Just Another Tool: RealAge

When I first heard about the RealAge test, I took it without adding my vitamin levels, resting heart rate, and a couple of other things. My RealAge was 16.4. It seemed pretty low but I wasn’t sure if that was the lowest possibility. I saw how they used a similar tool in The Biggest Loser to show the participants how unhealthy they are and how “old” they were internally. Lucky for me, my result is about 8 years younger than my actual age.

A few months later, I took it again adding my vitamin levels,  my resting heart rate, and modifying other things to make it more accurate and my result was 16.5.

So what did I gain exactly?

According to the test, my RealAge increases due to the following factors:

  • Not knowing my cholesterol levels
  • Not having a dog
  • Need to review eating habits (see Nutritional Assessment)
  • Exercising too hard

I took the Nutritional Assessment and my resulting FoodAge was 18.2. The test suggests that I do the following items so my lowest age could be 17.5:

  • Eat less red meat – one serving a week should be the max
  • Eat more foods with flavinoids – Flavonoid-rich foods include apples, strawberries, cranberry juice, broccoli, onions, lettuce, tea, tomatoes, and tomato products such as tomato juice, sauce, and paste
  • Increase Vitamin C intake to 1200 MG.
  • Eat more nuts – at least one ounce a day
  • Consume more polyunsaturated fat without increasing consumption of saturated fat

As with all tools, it only provides an approximation of what you really need and you can’t take everything at face value.
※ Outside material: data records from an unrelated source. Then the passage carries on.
/-- One Wayfarer core beside its registers and its pantry (R48, R54). -/
structure CoreSt where
  st : CoreState := .reset
  pc : BitVec 22 := 0
  /-- STEP has been written and its one instruction has not issued yet (R50). -/
  step : Bool := false
  /-- The wait instruction of a core in WAIT. -/
  wait : Option WaitOn := none
  /-- The program-end instruction has retired and the queues are not yet empty (R50). -/
  ending : Bool := false
  /-- Scalar registers s1 to s63; s0 is never listed. -/
  s : SMap W32 := []
  /-- Vector lanes, 64 * v + lane. -/
  v : SMap W32 := []
  /-- Tile handles t0 to t7. -/
  t : SMap (BitVec 128) := []
  vq : List VOp := []
  mq : List MQ := []
  mrun : List MRun := []
  wActive : Option Tile := none
  wShadow : Option Tile := none
  /-- Mode of the last array operation, true for OS (R94). -/
  osMode : Bool := false
  /-- Accumulator, 64 * row + lane, and the rows marked written (R68). -/
  acc : SMap W32 := []
  accWr : SMap Bool := []
  /-- Array cycles counted for the rest insertion of R492. -/
  restCnt : BitVec 32 := 0
  /-- Instruction cache by index 0 to 127 (R56). -/
  ic : SMap (Option ICLine) := []
  /-- Address and word of the last instruction fetched (R56). -/
  fetched : Option (BitVec 22 × W32) := none
  lob : SMap Lobby := []
  /-- Started descriptors of each porter queue, in ring order. -/
  prt : SMap (List Desc) := []
  /-- Porter packets sent: the next tag. -/
  prtTag : BitVec 12 := 0
  /-- Queue served last, for the rotation of R85. -/
  prtLast : BitVec 4 := 0
  atoms : List Atom := []
  /-- Next ASEQ (R411). -/
  aseq : BitVec 16 := 0
  /-- Pending barrier arrivals by barrier: EPOCH and GEN recorded (R210). -/
  bars : SMap (Option (BitVec 8 × W32)) := []
  /-- Offset of the ledger snoop from the ledger clock (R465). -/
  snoopOff : W64 := 0
  /-- The value a held snoop keeps until the ledger reaches it (R465). -/
  snoopHold : Option W64 := none
  /-- In RESET by a party teardown, until it is started or reset again (R419). -/
  heldReset : Bool := false
  deriving DecidableEq, Repr

/-- A fence in progress on a W die: each core it covers with its cause and its state at step 1, and the
barriers that gained LOST (R215, R216, R220). -/
structure Fence where
  cores : List (BitVec 6 × BitVec 4 × CoreState)
  bars : List (BitVec 4)
  deriving DecidableEq, Repr

/-- A combining entry of a commons bank (R200, R201): its line, its data, the response of the read that
opened it, whether that response has left the bank, and whether a read has joined it. -/
structure CEntry where
  line : Nat
  data : List Byte
  first : Resp
  left : Bool := false
  joined : Bool := false
  deriving DecidableEq, Repr

/-- A message that a control router of W die `die` holds: the router, its destination (none: the die controller), the
next router of its route (none: it is delivered here), its class and its flits, and the fault record that one of class 2
carries (R205 to R208, R515). -/
structure CtlMsg where
  die : BitVec 4
  at' : BitVec 6
  dst : Option (BitVec 6)
  next : Option (BitVec 6)
  cls : BitVec 3
  flits : BitVec 4
  fault : Option FaultRec := none
  deriving DecidableEq, Repr

/-- One line access of a request at an L die: its request, local address and bytes. -/
structure GAcc where
  id : Nat
  addr : Nat
  n : Nat
  deriving DecidableEq, Repr

/-- A GDDR7 request accepted at an L die: its line accesses still to come, the data read so far, whether it
has been answered (R314, R315). -/
structure GReq where
  id : Nat
  req : Req
  left : Nat
  data : List (Nat × List Byte) := []
  status : BitVec 7 := 0
  answered : Bool := false
  deriving DecidableEq, Repr

/-- A GDDR7 channel: its queue in arrival order, the ledger counts of its recent CRC retries, whether a
cause to retrain stands, and the next data line or check row its scrub reads (R315, R320 to R322). -/
structure MemChan where
  q : List GAcc := []
  crc : List W64 := []
  want : Bool := false
  scrub : Nat := 0
  /-- A warm reset waits for retraining to end (R328). -/
  selfDue : Bool := false
  /-- TIMING in force, where training has taken a host's value (R330). -/
  timing : Option W64 := none
  deriving DecidableEq, Repr

/-- Ownership of a region away from its reset value (R406). -/
structure Region where
  owner : BitVec 16
  party : BitVec 16
  moving : Bool
  /-- Its party was torn down: writes are refused until a hand-off from K0 (R419). -/
  cut : Bool := false
  deriving DecidableEq, Repr

/-- The hand-off in progress and the CWRITE that waits for its answer (R408, R409). -/
structure HandOff where
  first : Nat
  nm1 : Nat
  owner : BitVec 16
  party : BitVec 16
  answer : Option Req
  /-- The host command that is executing began it. -/
  host : Bool := false
  deriving DecidableEq, Repr

/-- An entry of an exactly-once store: its result with the count at which it was written, or the attempts
that wait for it (R412). -/
structure SEntry where
  src : Src
  aseq : BitVec 16
  result : Option (BitVec 7 × List Byte × W64) := none
  waiting : List Req := []
  deriving DecidableEq, Repr

/-- A complete output tile of a bank channel that is not yet sent (R235). -/
structure BTile where
  lines : List (List Byte)
  epoch : BitVec 16
  last : Bool
  tidx : Nat
  deriving DecidableEq, Repr

/-- An output tile sent and not yet accepted: its packets' tags, and where its retries stand (R235, R236). -/
structure BSent where
  hdr : BitVec 128
  lines : List (List Byte)
  head : BitVec 12
  tail : BitVec 12
  /-- When a refused tile is due to be sent again. -/
  due : Option W64 := none
  tries : Nat := 0
  refused : Bool := false
  deriving DecidableEq, Repr

/-- A bank channel beside its registers (R231 to R237). -/
structure BankCh where
  /-- Feed lines, oldest first. -/
  feed : List (List Byte) := []
  /-- The earlier vector of the oldest line has been taken. -/
  half : Bool := false
  /-- E4M3 outputs of an earlier vector. -/
  part : Option (List Byte) := none
  lines : List (List Byte) := []
  /-- EPOCH when the incomplete tile's first vector entered. -/
  epoch : BitVec 16 := 0
  tidx : Nat := 0
  tiles : List BTile := []
  sent : List BSent := []
  deriving DecidableEq, Repr

/-- A weight load in progress: image reads not answered, the lines read, and whether the image is whole (R243). -/
structure BankLoad where
  reads : List (BitVec 12 × Nat) := []
  got : List (Nat × List Byte) := []
  ready : Bool := false
  /-- When the ramp began, its steps made, and the power change of all its heaters in each quadrant in uW (R243, R244). -/
  rampT : W64 := 0
  steps : Nat := 0
  change : List Int := []
  deriving DecidableEq, Repr

/-- A photonic weight bank beside its registers (R223 to R260). -/
structure BankSt where
  /-- Resident weights as bytes, and column scales. -/
  q : List Byte := []
  c : List W32 := []
  load : Option BankLoad := none
  /-- When a reset that is ramping the heaters to park level began (R258). -/
  parking : Option W64 := none
  /-- Ledger count of a cause for auto-calibration (R250). -/
  autoCause : Option W64 := none
  tag : BitVec 12 := 0
  vectors : Nat := 0
  /-- Vector slots since a probe slot, and probes of the window in hand (R248). -/
  slots : Nat := 0
  probes : Nat := 0
  /-- End of the last calibration (R247). -/
  calT : Option W64 := none
  /-- Power of each comb line at the stages measured, in 0.01 dBm (R256). -/
  levels : SMap (List (BitVec 16)) := []
  /-- Heater power change that ramps of thermal neighbours have fed forward, by quadrant, in 1/64 uW (R244, R498). -/
  fed : List Int := []
  /-- Channel served last. -/
  rot : Nat := 7
  ch : SMap BankCh := []
  /-- When the rings locked last, and each channel's next tile then. -/
  lockT : W64 := 0
  lockSeq : List (BitVec 16) := []
  deriving DecidableEq, Repr

/-- Ring lock states (R254). -/
inductive RingPh where
  | track | sweep | verify | fail | park
  deriving DecidableEq, Repr

/-- A ring away from plain tracking, or with a clean identity check on record (R254, R255). -/
structure RingSt where
  ph : RingPh := .track
  cleanT : Option W64 := none
  cleanSeq : List (BitVec 16) := []
  /-- The line found and the two ledger counts of the mislock it is being relocked for. -/
  found : Option (Nat × W64 × W64) := none
  deriving DecidableEq, Repr

/-- The correction of a temperature feed-forward: it moves from `old` to `new` over the 12,000 ticks from `at'` on
(R498). -/
structure LoopSt where
  old : Int := 0
  new : Int := 0
  at' : W64 := 0
  deriving DecidableEq, Repr

/-- A lattice packet launched and not yet acknowledged: the slot of its last launch, how often it has been
retransmitted, and whether it is due again (R281). -/
structure LatSent where
  pkt : LatPkt
  slot : Nat
  tries : Nat := 0
  due : Bool := false
  deriving DecidableEq, Repr

/-- The slot control word of an endpoint on a plane in a slot (R273, R274). -/
structure SlotWord where
  slot : Nat
  ep : Nat
  plane : Bool
  word : BitVec 128
  deriving DecidableEq, Repr

/-- A failure on a plane at an endpoint: as sender (a NAK or a timeout) or as receiver (a CRC failure), with which peer, and
whether of a probe (R285, R291). -/
structure LatFail where
  slot : Nat
  ep : Nat
  plane : Bool
  tx : Bool
  peer : Nat
  probe : Bool
  deriving DecidableEq, Repr

/-- A grant of a trunk in a slot (R273). -/
structure SlotGrant where
  slot : Nat
  plane : Bool
  trunk : Nat
  to' : Nat
  recv : Nat
  deriving DecidableEq, Repr

/-- A fabric packet launched and not yet acknowledged on its link, with the counts of its first and last
launch (R349, R350). -/
structure LinkSent where
  pkt : FabPkt
  first : W64
  last : W64
  /-- An ABORT has ended it: the ABORT is what is sent again (R352). -/
  aborted : Bool := false
  deriving DecidableEq, Repr

/-- A fabric port beside its registers (R344 to R362). -/
structure PortSt where
  /-- When the present state was entered. -/
  since : W64 := 0
  /-- Next LSEQ expected. -/
  expect : BitVec 12 := 0
  /-- A loss is to be reported. -/
  nak : Bool := false
  /-- Packets delivered by the link and not yet taken by the routing stage. -/
  rx : List FabPkt := []
  /-- Transit queues, in order of entry (R378). -/
  tq : List FabPkt := []
  /-- How often each virtual channel has been passed over (R379). -/
  passed : SMap Nat := []
  replay : List LinkSent := []
  /-- Last correctable block. -/
  blockT : W64 := 0
  sentAck : Bool := false
  gotAck : Bool := false
  ackT : W64 := 0
  /-- The partner's TRAIN has come in this ALIGN (R347, R358). -/
  trained : Bool := false
  /-- Its MISMATCH, UNLISTED or INCOMPAT fault, its NOPEER fault and its light Notice have been raised (R362). -/
  faulted : Bool := false
  noPeer : Bool := false
  lit : Bool := false
  refreshT : W64 := 0
  /-- A NAK has come and its packets have not been sent again. -/
  nakIn : Bool := false
  /-- A packet was lost: those after it are discarded until a block whose head is the expected packet (R348). -/
  resync : Bool := false
  /-- ASEQ is valid, the control bits and data bytes of the block sent last, and its symbols that an injection put in error
  (R344, R345, R349, R527). -/
  ackv : Bool := false
  sent : BitVec 20 := 0
  sentData : List Byte := []
  sentErrs : Nat := 0
  /-- Packets' bytes that wait for DATA blocks, and whether the first of them has begun in a block (R346). -/
  out : List (List Byte) := []
  outPart : Bool := false
  /-- Where the data bytes received stand: the first bytes of a header not whole yet, and the bytes of a packet still to come;
  none until a block begins with a packet head (R346). -/
  inPos : Option (List Byte × Nat) := none
  /-- Counts of the corrected symbol errors of the last 1 ms, by lane (R358). -/
  symT : SMap (List W64) := []
  /-- When it last left by its own RETRAIN, and whether it was UP (R363). -/
  leftT : Option (W64 × Bool) := none
  /-- Headers that have come, by LSEQ with their bytes 8 to 63, of packets not delivered yet, and the packet that was passed on
  on the strength of its header (R352, R378). -/
  head : List (BitVec 12 × List Byte) := []
  cut : Option FabPkt := none
  deriving DecidableEq, Repr

/-- A packet in the end-to-end replay store (R389). -/
structure E2eSent where
  pkt : FabPkt
  last : W64
  tries : Nat := 0
  /-- When it was first sent. -/
  first : W64 := 0
  deriving DecidableEq, Repr

/-- A source stream context (R382, R383). -/
structure TxStream where
  cseq : BitVec 32 := 0
  epoch : BitVec 16 := 0
  n : BitVec 32 := 0
  last : W64 := 0
  deriving DecidableEq, Repr

/-- A destination stream context (R382 to R385): next CSEQ, open epochs with their counts, and held packets
with the counts at which they were held. -/
structure RxStream where
  cseq : BitVec 32 := 0
  epoch : BitVec 16 := 0
  counts : List (BitVec 16 × Nat) := []
  held : List (FabPkt × W64) := []
  last : W64 := 0
  deriving DecidableEq, Repr

/-- What has been received from a source node: the lowest ESEQ not received and those above it that have
been (R387). -/
structure RxNode where
  base : BitVec 32 := 0
  got : List (BitVec 32) := []
  deriving DecidableEq, Repr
I mean, the majority of my family doesn’t own a single pet and yet most of them live to be over 80 years old without any major heart conditions or health issues. In fact, my grandfather celebrated his 90th birthday a few months ago and he’s still moving about. So you can’t trust the test to its entirely, it only indicates the average best practices of healthy individuals.

Since reviewing the test and all its recommendations, I will change a few things that I currently do.

  1. I’ll be reducing my intake of red meat, especially pork, to one serving a week.
  2. I’ll take more supplements such as Vitamin C and Vitamin E.
  3. I need more red fruits added to my food plan.
  4. I need to add nuts into the equation since I rarely eat nuts.
  5. I need to be more careful about my exercise workouts.

I know, I’m doing P90X Doubles and it’s intense. But I’m not going to be doing Doubles indefinitely, which would cause harm to my body in the long term. I know that after P90X Doubles is over, I’ll be cutting my workout time in half because instead of doing an average of two hours a day of workouts, I’ll be keeping it at an hour.

Little changes make a big difference.